▸ What to work on:
Of the material below, the lines to be retyped are those from the line containing "command: at a HOST" through the line containing "def Obligations.ResetHasInvariant : Prop", inclusive; reproduce them exactly.

= Beginning of Section =

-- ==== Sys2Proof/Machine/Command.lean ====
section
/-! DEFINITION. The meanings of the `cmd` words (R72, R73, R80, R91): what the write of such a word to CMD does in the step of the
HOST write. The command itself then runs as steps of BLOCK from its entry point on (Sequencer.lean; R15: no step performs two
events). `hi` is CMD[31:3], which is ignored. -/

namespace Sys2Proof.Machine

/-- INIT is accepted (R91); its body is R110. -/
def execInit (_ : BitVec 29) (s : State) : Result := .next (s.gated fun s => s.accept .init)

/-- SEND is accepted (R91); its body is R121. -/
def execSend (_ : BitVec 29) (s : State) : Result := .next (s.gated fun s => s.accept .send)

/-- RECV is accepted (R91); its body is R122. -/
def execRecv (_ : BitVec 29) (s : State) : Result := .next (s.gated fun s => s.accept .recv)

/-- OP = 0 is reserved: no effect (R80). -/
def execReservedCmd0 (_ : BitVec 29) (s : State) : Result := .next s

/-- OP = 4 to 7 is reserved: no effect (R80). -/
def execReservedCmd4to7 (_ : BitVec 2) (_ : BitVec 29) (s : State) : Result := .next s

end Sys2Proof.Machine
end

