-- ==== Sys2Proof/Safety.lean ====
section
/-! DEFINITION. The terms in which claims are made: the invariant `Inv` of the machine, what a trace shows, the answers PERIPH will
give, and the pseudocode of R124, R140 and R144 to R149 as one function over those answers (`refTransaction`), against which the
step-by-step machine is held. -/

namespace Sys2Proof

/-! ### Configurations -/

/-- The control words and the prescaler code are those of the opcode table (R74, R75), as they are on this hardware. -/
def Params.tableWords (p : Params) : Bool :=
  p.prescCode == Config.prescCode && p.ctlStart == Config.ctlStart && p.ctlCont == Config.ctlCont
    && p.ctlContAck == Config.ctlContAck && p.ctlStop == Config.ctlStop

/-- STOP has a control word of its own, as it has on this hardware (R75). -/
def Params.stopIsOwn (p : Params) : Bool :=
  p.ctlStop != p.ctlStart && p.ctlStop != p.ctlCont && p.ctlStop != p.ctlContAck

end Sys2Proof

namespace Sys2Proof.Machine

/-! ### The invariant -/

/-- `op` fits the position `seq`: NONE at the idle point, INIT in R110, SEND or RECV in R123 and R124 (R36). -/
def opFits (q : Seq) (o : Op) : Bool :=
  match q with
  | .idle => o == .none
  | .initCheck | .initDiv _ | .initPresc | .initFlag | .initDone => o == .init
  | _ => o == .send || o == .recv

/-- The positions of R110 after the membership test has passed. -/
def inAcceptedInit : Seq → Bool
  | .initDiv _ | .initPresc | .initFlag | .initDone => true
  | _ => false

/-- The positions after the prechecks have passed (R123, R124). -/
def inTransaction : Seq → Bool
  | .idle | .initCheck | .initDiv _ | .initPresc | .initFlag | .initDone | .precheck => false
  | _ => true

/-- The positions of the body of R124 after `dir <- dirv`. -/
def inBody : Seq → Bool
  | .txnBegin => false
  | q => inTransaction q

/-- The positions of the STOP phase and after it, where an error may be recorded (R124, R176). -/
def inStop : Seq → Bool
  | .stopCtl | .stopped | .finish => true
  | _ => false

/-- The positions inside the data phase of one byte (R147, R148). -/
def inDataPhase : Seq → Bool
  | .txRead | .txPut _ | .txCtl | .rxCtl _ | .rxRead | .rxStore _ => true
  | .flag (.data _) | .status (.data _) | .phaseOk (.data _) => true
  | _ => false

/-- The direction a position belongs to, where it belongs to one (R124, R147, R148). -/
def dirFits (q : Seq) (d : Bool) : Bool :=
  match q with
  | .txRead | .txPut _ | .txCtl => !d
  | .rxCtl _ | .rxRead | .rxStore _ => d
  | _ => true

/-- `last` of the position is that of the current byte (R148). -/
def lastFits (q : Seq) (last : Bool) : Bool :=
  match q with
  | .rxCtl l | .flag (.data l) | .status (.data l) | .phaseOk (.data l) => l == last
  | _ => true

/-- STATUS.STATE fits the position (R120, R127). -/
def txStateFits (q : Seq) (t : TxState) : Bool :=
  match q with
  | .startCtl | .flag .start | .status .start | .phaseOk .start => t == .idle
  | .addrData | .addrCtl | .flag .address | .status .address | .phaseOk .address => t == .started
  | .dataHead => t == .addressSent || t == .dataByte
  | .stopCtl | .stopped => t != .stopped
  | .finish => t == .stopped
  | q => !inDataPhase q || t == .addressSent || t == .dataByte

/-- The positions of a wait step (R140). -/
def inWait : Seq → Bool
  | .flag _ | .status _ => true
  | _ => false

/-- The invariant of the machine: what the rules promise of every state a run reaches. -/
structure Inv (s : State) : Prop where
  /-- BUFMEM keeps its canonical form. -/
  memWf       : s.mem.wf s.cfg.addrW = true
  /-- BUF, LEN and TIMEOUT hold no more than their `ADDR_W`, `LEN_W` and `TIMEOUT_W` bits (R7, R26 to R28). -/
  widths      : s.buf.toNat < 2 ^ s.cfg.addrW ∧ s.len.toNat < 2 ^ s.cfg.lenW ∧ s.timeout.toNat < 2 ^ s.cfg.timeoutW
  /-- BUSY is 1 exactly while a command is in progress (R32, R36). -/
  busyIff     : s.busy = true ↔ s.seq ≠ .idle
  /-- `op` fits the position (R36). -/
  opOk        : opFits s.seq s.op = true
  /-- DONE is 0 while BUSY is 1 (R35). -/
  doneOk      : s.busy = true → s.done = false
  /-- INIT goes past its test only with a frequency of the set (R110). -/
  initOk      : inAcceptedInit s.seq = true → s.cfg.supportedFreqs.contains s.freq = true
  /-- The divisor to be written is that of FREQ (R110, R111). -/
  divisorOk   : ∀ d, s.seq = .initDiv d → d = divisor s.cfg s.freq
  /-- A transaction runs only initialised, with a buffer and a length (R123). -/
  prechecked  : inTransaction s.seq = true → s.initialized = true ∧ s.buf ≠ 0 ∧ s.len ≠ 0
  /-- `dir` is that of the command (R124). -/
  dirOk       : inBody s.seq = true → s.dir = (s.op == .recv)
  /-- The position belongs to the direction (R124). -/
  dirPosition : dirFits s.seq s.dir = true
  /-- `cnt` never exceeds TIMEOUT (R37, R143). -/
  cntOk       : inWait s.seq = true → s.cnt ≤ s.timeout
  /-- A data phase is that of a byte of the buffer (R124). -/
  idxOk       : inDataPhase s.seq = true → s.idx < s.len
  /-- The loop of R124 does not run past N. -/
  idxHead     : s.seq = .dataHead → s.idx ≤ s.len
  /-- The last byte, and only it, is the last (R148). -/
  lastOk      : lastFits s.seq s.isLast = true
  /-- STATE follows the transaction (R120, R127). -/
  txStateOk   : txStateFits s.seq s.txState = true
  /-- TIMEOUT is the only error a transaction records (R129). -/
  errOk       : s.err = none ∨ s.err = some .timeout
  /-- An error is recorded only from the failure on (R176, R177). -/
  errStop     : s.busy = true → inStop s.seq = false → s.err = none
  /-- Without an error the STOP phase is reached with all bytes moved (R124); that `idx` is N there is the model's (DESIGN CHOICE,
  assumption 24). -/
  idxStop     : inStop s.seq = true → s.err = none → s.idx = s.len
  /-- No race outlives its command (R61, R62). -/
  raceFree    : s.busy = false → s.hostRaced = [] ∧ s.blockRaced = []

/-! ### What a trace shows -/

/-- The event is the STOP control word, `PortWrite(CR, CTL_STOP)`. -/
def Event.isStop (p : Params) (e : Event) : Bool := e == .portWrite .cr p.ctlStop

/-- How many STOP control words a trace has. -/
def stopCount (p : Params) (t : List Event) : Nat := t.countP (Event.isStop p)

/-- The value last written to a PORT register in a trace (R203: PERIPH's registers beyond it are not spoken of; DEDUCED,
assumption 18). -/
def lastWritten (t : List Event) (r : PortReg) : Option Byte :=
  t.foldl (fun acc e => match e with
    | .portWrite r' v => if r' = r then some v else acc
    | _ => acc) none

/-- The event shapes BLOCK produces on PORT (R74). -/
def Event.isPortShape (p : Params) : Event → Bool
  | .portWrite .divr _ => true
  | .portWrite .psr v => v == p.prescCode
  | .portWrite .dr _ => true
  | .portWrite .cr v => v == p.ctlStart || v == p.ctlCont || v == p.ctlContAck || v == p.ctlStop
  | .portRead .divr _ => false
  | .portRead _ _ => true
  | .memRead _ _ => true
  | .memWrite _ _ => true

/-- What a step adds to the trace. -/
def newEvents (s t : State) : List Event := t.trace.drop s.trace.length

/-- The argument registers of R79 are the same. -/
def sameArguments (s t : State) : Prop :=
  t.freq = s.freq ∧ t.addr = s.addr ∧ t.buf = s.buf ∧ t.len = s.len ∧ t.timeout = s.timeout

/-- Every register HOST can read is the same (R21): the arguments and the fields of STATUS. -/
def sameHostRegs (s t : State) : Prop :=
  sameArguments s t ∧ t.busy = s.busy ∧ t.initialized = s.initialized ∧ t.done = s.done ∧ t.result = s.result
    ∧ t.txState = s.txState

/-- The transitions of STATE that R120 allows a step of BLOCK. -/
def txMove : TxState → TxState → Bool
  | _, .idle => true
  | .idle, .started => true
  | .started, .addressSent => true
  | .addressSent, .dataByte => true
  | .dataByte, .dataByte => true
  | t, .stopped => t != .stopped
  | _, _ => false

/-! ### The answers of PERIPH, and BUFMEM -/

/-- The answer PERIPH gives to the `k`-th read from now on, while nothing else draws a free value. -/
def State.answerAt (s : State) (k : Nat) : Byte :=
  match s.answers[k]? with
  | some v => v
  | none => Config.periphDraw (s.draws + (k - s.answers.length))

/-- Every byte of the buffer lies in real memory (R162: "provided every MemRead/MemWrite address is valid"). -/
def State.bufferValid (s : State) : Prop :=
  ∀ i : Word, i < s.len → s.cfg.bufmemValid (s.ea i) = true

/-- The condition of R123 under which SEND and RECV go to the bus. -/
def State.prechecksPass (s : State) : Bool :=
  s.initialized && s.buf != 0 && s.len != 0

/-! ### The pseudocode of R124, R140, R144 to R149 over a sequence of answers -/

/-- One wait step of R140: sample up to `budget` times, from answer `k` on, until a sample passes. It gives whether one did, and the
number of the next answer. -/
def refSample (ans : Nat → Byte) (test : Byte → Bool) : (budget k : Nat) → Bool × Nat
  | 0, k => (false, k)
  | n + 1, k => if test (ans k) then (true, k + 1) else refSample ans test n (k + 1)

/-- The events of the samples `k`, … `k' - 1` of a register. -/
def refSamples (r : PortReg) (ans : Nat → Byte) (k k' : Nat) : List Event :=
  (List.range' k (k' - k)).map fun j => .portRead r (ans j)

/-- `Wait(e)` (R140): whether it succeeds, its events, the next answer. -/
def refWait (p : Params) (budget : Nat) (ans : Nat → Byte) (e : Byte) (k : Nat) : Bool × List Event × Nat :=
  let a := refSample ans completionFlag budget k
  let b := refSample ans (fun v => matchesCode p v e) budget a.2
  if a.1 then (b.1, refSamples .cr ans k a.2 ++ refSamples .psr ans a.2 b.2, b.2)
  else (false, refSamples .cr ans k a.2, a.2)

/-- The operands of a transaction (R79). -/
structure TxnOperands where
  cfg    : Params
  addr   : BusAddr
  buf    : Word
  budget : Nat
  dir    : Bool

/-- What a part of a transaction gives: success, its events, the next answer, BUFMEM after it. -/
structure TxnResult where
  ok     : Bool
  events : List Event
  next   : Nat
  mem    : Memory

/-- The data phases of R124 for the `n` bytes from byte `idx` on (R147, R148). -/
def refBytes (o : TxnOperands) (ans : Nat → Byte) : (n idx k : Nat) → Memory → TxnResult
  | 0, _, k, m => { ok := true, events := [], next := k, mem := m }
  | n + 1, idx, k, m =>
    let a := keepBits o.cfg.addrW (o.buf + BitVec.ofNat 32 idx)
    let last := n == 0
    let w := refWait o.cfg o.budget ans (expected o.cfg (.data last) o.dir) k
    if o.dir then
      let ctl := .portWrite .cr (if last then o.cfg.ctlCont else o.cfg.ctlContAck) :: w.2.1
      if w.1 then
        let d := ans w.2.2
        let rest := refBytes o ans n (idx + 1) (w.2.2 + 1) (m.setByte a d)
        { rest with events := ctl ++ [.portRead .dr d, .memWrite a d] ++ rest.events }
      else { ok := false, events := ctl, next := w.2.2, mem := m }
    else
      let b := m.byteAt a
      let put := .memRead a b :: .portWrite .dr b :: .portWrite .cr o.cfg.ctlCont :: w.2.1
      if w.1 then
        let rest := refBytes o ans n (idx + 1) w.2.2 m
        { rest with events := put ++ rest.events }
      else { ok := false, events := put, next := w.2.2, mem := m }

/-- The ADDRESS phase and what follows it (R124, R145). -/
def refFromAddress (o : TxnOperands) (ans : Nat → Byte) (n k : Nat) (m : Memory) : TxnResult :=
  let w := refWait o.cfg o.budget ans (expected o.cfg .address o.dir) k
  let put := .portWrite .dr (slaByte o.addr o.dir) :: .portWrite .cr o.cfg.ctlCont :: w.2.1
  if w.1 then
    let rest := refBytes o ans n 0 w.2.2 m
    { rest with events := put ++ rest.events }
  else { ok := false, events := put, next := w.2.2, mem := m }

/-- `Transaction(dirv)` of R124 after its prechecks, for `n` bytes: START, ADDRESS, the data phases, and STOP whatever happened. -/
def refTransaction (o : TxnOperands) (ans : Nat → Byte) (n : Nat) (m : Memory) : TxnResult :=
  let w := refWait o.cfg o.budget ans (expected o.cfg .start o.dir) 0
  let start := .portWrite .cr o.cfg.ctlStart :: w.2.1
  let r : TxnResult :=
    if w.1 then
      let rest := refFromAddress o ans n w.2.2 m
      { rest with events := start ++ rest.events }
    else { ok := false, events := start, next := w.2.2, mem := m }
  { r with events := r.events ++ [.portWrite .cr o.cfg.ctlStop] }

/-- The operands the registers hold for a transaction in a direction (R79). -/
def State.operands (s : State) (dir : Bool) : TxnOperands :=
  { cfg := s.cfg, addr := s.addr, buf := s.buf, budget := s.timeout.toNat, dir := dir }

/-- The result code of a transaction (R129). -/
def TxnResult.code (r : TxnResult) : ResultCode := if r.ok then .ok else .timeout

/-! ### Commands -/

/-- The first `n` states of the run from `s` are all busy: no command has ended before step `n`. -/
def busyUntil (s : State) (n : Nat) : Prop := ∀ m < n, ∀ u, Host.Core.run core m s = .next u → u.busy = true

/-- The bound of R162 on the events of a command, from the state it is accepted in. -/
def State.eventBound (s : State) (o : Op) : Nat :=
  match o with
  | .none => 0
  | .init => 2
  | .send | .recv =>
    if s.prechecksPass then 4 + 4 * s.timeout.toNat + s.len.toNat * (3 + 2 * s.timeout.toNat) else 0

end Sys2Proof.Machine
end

= End of Section =
= Beginning of Section =

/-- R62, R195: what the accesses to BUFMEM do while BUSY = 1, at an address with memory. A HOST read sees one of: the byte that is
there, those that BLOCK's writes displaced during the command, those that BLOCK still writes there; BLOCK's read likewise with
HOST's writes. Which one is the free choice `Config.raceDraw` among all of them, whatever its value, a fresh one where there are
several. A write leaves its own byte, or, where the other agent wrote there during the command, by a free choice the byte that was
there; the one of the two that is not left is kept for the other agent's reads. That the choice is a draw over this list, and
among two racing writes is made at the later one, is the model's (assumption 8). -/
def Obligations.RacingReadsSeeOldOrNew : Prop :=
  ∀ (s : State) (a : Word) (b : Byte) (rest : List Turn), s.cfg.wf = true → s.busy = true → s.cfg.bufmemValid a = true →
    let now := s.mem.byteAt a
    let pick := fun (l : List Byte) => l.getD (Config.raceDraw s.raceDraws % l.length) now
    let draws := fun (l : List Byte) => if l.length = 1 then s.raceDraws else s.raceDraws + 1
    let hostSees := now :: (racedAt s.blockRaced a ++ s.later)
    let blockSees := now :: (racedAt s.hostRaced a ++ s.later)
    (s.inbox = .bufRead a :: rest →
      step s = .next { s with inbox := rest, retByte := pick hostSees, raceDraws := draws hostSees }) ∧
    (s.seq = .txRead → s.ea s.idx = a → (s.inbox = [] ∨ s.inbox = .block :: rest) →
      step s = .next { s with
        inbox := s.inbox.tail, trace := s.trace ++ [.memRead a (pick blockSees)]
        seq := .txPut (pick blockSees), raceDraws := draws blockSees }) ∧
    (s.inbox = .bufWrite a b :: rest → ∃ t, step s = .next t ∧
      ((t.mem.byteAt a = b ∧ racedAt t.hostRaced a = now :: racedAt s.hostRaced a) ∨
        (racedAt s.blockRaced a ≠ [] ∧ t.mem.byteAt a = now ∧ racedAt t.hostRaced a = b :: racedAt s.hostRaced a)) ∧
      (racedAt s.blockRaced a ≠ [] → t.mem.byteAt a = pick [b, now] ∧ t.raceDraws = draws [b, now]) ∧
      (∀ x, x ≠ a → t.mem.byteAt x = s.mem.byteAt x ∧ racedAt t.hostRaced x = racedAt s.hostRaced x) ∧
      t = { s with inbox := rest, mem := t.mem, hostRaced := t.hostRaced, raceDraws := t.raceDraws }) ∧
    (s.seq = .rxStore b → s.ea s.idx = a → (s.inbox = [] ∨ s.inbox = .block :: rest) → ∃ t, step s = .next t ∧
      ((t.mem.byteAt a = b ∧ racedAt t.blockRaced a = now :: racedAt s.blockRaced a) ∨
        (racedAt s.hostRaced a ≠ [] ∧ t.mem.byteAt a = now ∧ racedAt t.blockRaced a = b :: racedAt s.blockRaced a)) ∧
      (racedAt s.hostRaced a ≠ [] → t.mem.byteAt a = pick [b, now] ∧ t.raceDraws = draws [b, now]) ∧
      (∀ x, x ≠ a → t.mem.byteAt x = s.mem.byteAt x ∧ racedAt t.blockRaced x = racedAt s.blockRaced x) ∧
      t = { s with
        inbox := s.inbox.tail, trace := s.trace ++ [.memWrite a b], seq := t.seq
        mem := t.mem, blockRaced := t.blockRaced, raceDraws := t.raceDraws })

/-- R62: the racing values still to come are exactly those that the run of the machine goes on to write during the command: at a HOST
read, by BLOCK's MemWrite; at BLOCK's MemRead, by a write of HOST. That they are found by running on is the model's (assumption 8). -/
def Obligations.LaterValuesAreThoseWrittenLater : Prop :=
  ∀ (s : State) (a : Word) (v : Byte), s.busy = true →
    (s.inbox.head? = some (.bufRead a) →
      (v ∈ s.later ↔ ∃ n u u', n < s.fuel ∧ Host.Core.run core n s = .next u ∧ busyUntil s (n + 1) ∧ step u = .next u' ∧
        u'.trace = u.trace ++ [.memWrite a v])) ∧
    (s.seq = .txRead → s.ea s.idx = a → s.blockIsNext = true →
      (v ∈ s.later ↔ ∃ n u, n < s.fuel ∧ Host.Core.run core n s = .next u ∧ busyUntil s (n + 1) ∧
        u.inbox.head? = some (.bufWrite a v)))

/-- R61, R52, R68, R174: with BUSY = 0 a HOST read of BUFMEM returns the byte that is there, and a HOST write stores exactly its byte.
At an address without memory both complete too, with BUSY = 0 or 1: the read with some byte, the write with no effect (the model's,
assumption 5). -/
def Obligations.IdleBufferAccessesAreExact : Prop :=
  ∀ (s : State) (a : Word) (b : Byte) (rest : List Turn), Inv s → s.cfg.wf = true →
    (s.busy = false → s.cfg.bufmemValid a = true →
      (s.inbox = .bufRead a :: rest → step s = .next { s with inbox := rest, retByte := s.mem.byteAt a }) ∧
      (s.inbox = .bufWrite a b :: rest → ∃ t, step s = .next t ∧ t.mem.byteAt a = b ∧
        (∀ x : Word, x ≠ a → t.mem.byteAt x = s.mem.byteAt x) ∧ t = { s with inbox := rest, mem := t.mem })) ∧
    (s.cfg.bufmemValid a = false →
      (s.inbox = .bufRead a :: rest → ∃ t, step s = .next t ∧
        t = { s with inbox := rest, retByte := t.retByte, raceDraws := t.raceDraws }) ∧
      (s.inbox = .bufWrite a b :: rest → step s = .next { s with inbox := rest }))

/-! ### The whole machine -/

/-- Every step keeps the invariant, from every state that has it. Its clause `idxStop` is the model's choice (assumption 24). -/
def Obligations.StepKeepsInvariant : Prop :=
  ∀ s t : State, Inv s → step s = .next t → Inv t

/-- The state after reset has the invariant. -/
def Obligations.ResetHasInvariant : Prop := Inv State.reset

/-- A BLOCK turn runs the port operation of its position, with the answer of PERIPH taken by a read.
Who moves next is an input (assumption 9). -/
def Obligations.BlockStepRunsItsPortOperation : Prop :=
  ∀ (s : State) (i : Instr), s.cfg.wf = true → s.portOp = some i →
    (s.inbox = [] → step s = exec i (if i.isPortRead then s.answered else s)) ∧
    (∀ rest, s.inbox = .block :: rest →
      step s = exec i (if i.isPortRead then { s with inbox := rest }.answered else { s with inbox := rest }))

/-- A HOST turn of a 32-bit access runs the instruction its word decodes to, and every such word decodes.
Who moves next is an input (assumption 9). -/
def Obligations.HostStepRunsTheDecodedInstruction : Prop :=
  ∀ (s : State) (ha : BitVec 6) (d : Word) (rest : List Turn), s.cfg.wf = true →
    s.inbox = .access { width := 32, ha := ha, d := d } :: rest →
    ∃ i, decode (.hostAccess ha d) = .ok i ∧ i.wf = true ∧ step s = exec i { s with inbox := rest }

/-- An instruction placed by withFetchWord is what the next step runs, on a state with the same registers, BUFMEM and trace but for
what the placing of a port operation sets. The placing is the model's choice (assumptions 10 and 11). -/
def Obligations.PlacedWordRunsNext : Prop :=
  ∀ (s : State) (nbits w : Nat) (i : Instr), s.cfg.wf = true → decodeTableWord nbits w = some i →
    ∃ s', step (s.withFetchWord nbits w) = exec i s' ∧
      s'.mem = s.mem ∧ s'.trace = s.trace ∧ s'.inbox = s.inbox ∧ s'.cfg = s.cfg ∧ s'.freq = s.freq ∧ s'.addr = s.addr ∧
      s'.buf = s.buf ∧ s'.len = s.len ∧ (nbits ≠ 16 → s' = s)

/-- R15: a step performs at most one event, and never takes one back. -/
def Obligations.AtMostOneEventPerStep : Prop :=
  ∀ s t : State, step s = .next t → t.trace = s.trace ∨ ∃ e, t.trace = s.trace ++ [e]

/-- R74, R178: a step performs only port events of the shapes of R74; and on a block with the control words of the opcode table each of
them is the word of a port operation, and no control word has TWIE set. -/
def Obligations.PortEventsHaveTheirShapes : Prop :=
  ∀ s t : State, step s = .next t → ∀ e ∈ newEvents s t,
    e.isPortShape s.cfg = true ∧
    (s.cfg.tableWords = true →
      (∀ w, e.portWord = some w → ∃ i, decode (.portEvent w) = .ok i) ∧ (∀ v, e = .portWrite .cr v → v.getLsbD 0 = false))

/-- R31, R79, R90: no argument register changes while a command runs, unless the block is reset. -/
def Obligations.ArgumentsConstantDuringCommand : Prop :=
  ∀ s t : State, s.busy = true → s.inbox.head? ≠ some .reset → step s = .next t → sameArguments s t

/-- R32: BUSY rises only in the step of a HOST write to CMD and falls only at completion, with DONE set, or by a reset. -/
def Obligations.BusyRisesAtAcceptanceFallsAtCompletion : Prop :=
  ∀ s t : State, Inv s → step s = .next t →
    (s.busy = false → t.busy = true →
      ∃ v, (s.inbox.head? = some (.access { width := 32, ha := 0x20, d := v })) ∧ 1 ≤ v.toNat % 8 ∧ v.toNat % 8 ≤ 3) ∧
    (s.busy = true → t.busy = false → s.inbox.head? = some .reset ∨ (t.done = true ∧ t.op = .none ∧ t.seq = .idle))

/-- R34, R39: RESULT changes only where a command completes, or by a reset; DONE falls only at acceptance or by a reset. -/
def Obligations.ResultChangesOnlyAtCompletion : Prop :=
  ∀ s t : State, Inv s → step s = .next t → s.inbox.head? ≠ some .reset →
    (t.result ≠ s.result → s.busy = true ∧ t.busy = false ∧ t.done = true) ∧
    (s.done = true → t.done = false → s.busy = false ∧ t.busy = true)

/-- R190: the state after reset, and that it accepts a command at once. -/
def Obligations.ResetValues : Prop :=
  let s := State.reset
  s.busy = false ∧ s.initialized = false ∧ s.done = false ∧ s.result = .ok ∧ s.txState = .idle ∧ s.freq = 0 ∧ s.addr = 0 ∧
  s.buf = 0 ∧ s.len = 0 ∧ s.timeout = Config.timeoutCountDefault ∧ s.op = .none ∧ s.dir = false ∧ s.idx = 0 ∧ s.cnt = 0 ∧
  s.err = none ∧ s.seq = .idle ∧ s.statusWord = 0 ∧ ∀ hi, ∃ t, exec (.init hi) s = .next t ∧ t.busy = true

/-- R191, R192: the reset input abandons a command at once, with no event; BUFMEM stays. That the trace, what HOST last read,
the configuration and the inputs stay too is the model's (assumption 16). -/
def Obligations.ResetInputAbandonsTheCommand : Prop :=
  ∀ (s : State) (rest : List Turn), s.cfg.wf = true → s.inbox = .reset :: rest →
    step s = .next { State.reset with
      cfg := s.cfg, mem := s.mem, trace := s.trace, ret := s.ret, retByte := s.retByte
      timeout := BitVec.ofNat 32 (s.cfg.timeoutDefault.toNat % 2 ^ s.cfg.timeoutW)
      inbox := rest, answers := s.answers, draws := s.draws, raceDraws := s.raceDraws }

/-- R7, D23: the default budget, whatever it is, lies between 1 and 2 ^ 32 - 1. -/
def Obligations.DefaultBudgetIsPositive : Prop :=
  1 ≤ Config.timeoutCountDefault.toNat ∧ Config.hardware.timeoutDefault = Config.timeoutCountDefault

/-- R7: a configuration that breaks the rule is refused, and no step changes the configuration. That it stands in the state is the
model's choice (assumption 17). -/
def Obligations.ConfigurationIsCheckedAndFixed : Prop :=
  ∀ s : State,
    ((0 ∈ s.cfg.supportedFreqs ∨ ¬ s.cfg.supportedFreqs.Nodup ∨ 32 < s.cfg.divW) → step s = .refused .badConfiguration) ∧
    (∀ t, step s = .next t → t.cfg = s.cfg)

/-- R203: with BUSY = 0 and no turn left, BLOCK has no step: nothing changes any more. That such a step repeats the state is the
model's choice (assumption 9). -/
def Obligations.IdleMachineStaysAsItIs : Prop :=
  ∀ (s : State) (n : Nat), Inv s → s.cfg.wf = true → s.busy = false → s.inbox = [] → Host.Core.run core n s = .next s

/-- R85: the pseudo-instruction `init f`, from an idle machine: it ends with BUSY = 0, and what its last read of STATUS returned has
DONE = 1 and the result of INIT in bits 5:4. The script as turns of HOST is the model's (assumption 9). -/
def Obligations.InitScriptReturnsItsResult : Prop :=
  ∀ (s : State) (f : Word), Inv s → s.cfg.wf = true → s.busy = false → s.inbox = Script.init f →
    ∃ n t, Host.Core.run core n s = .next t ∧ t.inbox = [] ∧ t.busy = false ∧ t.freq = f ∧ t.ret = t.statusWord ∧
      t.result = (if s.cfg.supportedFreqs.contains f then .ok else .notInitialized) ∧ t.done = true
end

= End of Section =

▸ Problem solution:
/-- R62: the racing values still to come are exactly those that the run of the machine goes on to write during the command: at a HOST
read, by BLOCK's MemWrite; at BLOCK's MemRead, by a write of HOST. That they are found by running on is the model's (assumption 8). -/
def Obligations.LaterValuesAreThoseWrittenLater : Prop :=
  ∀ (s : State) (a : Word) (v : Byte), s.busy = true →
    (s.inbox.head? = some (.bufRead a) →
      (v ∈ s.later ↔ ∃ n u u', n < s.fuel ∧ Host.Core.run core n s = .next u ∧ busyUntil s (n + 1) ∧ step u = .next u' ∧
        u'.trace = u.trace ++ [.memWrite a v])) ∧
    (s.seq = .txRead → s.ea s.idx = a → s.blockIsNext = true →
      (v ∈ s.later ↔ ∃ n u, n < s.fuel ∧ Host.Core.run core n s = .next u ∧ busyUntil s (n + 1) ∧
        u.inbox.head? = some (.bufWrite a v)))

/-- R61, R52, R68, R174: with BUSY = 0 a HOST read of BUFMEM returns the byte that is there, and a HOST write stores exactly its byte.
At an address without memory both complete too, with BUSY = 0 or 1: the read with some byte, the write with no effect (the model's,
assumption 5). -/
def Obligations.IdleBufferAccessesAreExact : Prop :=
  ∀ (s : State) (a : Word) (b : Byte) (rest : List Turn), Inv s → s.cfg.wf = true →
    (s.busy = false → s.cfg.bufmemValid a = true →
      (s.inbox = .bufRead a :: rest → step s = .next { s with inbox := rest, retByte := s.mem.byteAt a }) ∧
      (s.inbox = .bufWrite a b :: rest → ∃ t, step s = .next t ∧ t.mem.byteAt a = b ∧
        (∀ x : Word, x ≠ a → t.mem.byteAt x = s.mem.byteAt x) ∧ t = { s with inbox := rest, mem := t.mem })) ∧
    (s.cfg.bufmemValid a = false →
      (s.inbox = .bufRead a :: rest → ∃ t, step s = .next t ∧
        t = { s with inbox := rest, retByte := t.retByte, raceDraws := t.raceDraws }) ∧
      (s.inbox = .bufWrite a b :: rest → step s = .next { s with inbox := rest }))

/-! ### The whole machine -/

/-- Every step keeps the invariant, from every state that has it. Its clause `idxStop` is the model's choice (assumption 24). -/
def Obligations.StepKeepsInvariant : Prop :=
  ∀ s t : State, Inv s → step s = .next t → Inv t

/-- The state after reset has the invariant. -/
def Obligations.ResetHasInvariant : Prop := Inv State.reset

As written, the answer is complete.